── SOURCE MATERIAL ──
/-- A walk from a table at a level down (R256, R258, R267). -/
def State.walkFrom (s : State) (va : Nat) : Nat → Nat → Nat → Walk
  | 0, _, _ => .malformed
  | fuel + 1, level, table =>
    let ea := table + 16 * vaIndex va level
    let p := s.readPte ea
    if !pteV p then .absent level (va / 2 ^ 14) (faultPages level p)
    else if pteMalformed level p then .malformed
    else if pteType p = 1 then .leaf p level ea
    else s.walkFrom va fuel (level + 1) (ptePa p)

/-- The root table's entry of an ASID (R255). -/
def State.rootEntry (s : State) (asid : Nat) : Nat := s.pkg.ptroot.toNat / 2 ^ 19 % 2 ^ 33 * 2 ^ 19 + 8 * asid

/-- The level-0 table of an ASID (R255). -/
def State.rootTable (s : State) (asid : Nat) : Nat := leNat (s.tableBytes (s.rootEntry asid) 8) / 2 ^ 14 % 2 ^ 38 * 2 ^ 14

/-- The address bits above a level (R256). -/
def vaAbove (va level : Nat) : Nat := va / 2 ^ (54 - 10 * level)

/-- The tables that a walk visits, each with its level. -/
def State.walkTables (s : State) (va : Nat) : Nat → Nat → Nat → List (Nat × Nat)
  | 0, _, _ => []
  | fuel + 1, level, table =>
    let p := s.readPte (table + 16 * vaIndex va level)
    (level, table) :: (if pteV p && !pteMalformed level p && pteType p == 0 then s.walkTables va fuel (level + 1) (ptePa p) else [])

/-- Where a die's walk begins: at the level-0 table, or at a cached table that memory no longer names, which may be used until a tlbi
(R266). -/
def State.walkStart (s : State) (die asid va : Nat) : Nat × Nat :=
  let root := s.rootTable asid
  let now := s.walkTables va 4 0 root
  match s.mem.walks.find? fun w => w.die == die && w.asid == asid && w.pre == vaAbove va w.level && !now.contains (w.level, w.table)
      && Config.freeBit s.free (w.table + w.level) with
  | some w => (w.level, w.table)
  | none => (0, root)

/-- A walk of a die under an ASID (R255). -/
def State.walk (s : State) (die asid va : Nat) : Walk :=
  let w := s.walkStart die asid va
  s.walkFrom va (4 - w.1) w.1 w.2

/-! ## Translation caches -/

/-- An entry translates an address of an ASID (R266). -/
def TlbEntry.covers (e : TlbEntry) (asid va : Nat) : Bool :=
  (e.asid == asid || pteG e.pte) && decide (e.vpn ≤ va / 2 ^ 14 ∧ va / 2 ^ 14 < e.vpn + e.size)

/-- The unit that translates: a core through its L1 TLB, or a die's L2 TLB for a copy engine (R265). -/
inductive Mmu where
  | core (c : Nat)
  | die (d : Nat)
  deriving DecidableEq, Repr

def mmuDie : Mmu → Nat
  | .core c => dieOf c
  | .die d => d

def State.tlbHit (s : State) (m : Mmu) (asid va : Nat) : Option TlbEntry :=
  let l2 := s.mem.tlb.find? fun e => !e.l1 && e.unit == mmuDie m && e.covers asid va
  match m with
  | .core c =>
    match s.mem.tlb.find? fun e => e.l1 && e.unit == c && e.covers asid va with
    | some e => some e
    | none => l2
  | .die _ => l2

/-- A leaf as a cached entry. A marked contiguous block may be held as one entry (R264). -/
def State.leafEntry (s : State) (m : Mmu) (asid va : Nat) (pte : BitVec 128) (level eaddr : Nat) : TlbEntry :=
  let own := leafPages level
  let n := if level = 3 ∧ Config.freeBit s.free (va / 2 ^ 14) then (match pteCont pte with | 1 => 4 | 2 => 128 | _ => 1) else own
  { l1 := match m with | .core _ => true | .die _ => false
    unit := match m with | .core c => c | .die d => d
    asid := asid, vpn := va / 2 ^ 14 / n * n, size := n, pte := pte, eaddr := eaddr }

/-- The translation of an address: from a cache, else by a walk; the last component says that it was walked. -/
inductive Found where
  | malformed
  | absent (level base pages : Nat)
  | entry (e : TlbEntry) (walked : Bool)
  deriving DecidableEq, Repr

def State.find (s : State) (m : Mmu) (asid va : Nat) : Found :=
  match s.tlbHit m asid va with
  | some e => .entry e false
  | none =>
    match s.walk (mmuDie m) asid va with
    | .malformed => .malformed
    | .absent l b n => .absent l b n
    | .leaf p l ea => .entry (s.leafEntry m asid va p l ea) true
───
§ TASK TO COMPLETE:
Please make an exact copy of the entries, down to the last character.

§ SOLUTION FOR THIS TASK:
/-- A walk from a table at a level down (R256, R258, R267). -/
def State.walkFrom (s : State) (va : Nat) : Nat → Nat → Nat → Walk
  | 0, _, _ => .malformed
  | fuel + 1, level, table =>
    let ea := table + 16 * vaIndex va level
    let p := s.readPte ea
    if !pteV p then .absent level (va / 2 ^ 14) (faultPages level p)
    else if pteMalformed level p then .malformed
    else if pteType p = 1 then .leaf p level ea
    else s.walkFrom va fuel (level + 1) (ptePa p)

/-- The root table's entry of an ASID (R255). -/
def State.rootEntry (s : State) (asid : Nat) : Nat := s.pkg.ptroot.toNat / 2 ^ 19 % 2 ^ 33 * 2 ^ 19 + 8 * asid

/-- The level-0 table of an ASID (R255). -/
def State.rootTable (s : State) (asid : Nat) : Nat := leNat (s.tableBytes (s.rootEntry asid) 8) / 2 ^ 14 % 2 ^ 38 * 2 ^ 14

/-- The address bits above a level (R256). -/
def vaAbove (va level : Nat) : Nat := va / 2 ^ (54 - 10 * level)

/-- The tables that a walk visits, each with its level. -/
def State.walkTables (s : State) (va : Nat) : Nat → Nat → Nat → List (Nat × Nat)
  | 0, _, _ => []
  | fuel + 1, level, table =>
    let p := s.readPte (table + 16 * vaIndex va level)
    (level, table) :: (if pteV p && !pteMalformed level p && pteType p == 0 then s.walkTables va fuel (level + 1) (ptePa p) else [])

/-- Where a die's walk begins: at the level-0 table, or at a cached table that memory no longer names, which may be used until a tlbi
(R266). -/
def State.walkStart (s : State) (die asid va : Nat) : Nat × Nat :=
  let root := s.rootTable asid
  let now := s.walkTables va 4 0 root
  match s.mem.walks.find? fun w => w.die == die && w.asid == asid && w.pre == vaAbove va w.level && !now.contains (w.level, w.table)
      && Config.freeBit s.free (w.table + w.level) with
  | some w => (w.level, w.table)
  | none => (0, root)

/-- A walk of a die under an ASID (R255). -/
def State.walk (s : State) (die asid va : Nat) : Walk :=
  let w := s.walkStart die asid va
  s.walkFrom va (4 - w.1) w.1 w.2

/-! ## Translation caches -/

/-- An entry translates an address of an ASID (R266). -/
def TlbEntry.covers (e : TlbEntry) (asid va : Nat) : Bool :=
  (e.asid == asid || pteG e.pte) && decide (e.vpn ≤ va / 2 ^ 14 ∧ va / 2 ^ 14 < e.vpn + e.size)

/-- The unit that translates: a core through its L1 TLB, or a die's L2 TLB for a copy engine (R265). -/
inductive Mmu where
  | core (c : Nat)
  | die (d : Nat)
  deriving DecidableEq, Repr

def mmuDie : Mmu → Nat
  | .core c => dieOf c
  | .die d => d

def State.tlbHit (s : State) (m : Mmu) (asid va : Nat) : Option TlbEntry :=
  let l2 := s.mem.tlb.find? fun e => !e.l1 && e.unit == mmuDie m && e.covers asid va
  match m with
  | .core c =>
    match s.mem.tlb.find? fun e => e.l1 && e.unit == c && e.covers asid va with
    | some e => some e
    | none => l2
  | .die _ => l2

/-- A leaf as a cached entry. A marked contiguous block may be held as one entry (R264). -/
def State.leafEntry (s : State) (m : Mmu) (asid va : Nat) (pte : BitVec 128) (level eaddr : Nat) : TlbEntry :=
  let own := leafPages level
  let n := if level = 3 ∧ Config.freeBit s.free (va / 2 ^ 14) then (match pteCont pte with | 1 => 4 | 2 => 128 | _ => 1) else own
  { l1 := match m with | .core _ => true | .die _ => false
    unit := match m with | .core c => c | .die d => d
    asid := asid, vpn := va / 2 ^ 14 / n * n, size := n, pte := pte, eaddr := eaddr }

/-- The translation of an address: from a cache, else by a walk; the last component says that it was walked. -/
inductive Found where
  | malformed
  | absent (level base pages : Nat)
  | entry (e : TlbEntry) (walked : Bool)
  deriving DecidableEq, Repr

def State.find (s : State) (m : Mmu) (asid va : Nat) : Found :=
  match s.tlbHit m asid va with
  | some e => .entry e false
  | none =>
    match s.walk (mmuDie m) asid va with
    | .malformed => .malformed
    | .absent l b n => .absent l b n
    | .leaf p l ea => .entry (s.leafEntry m asid va p l ea) true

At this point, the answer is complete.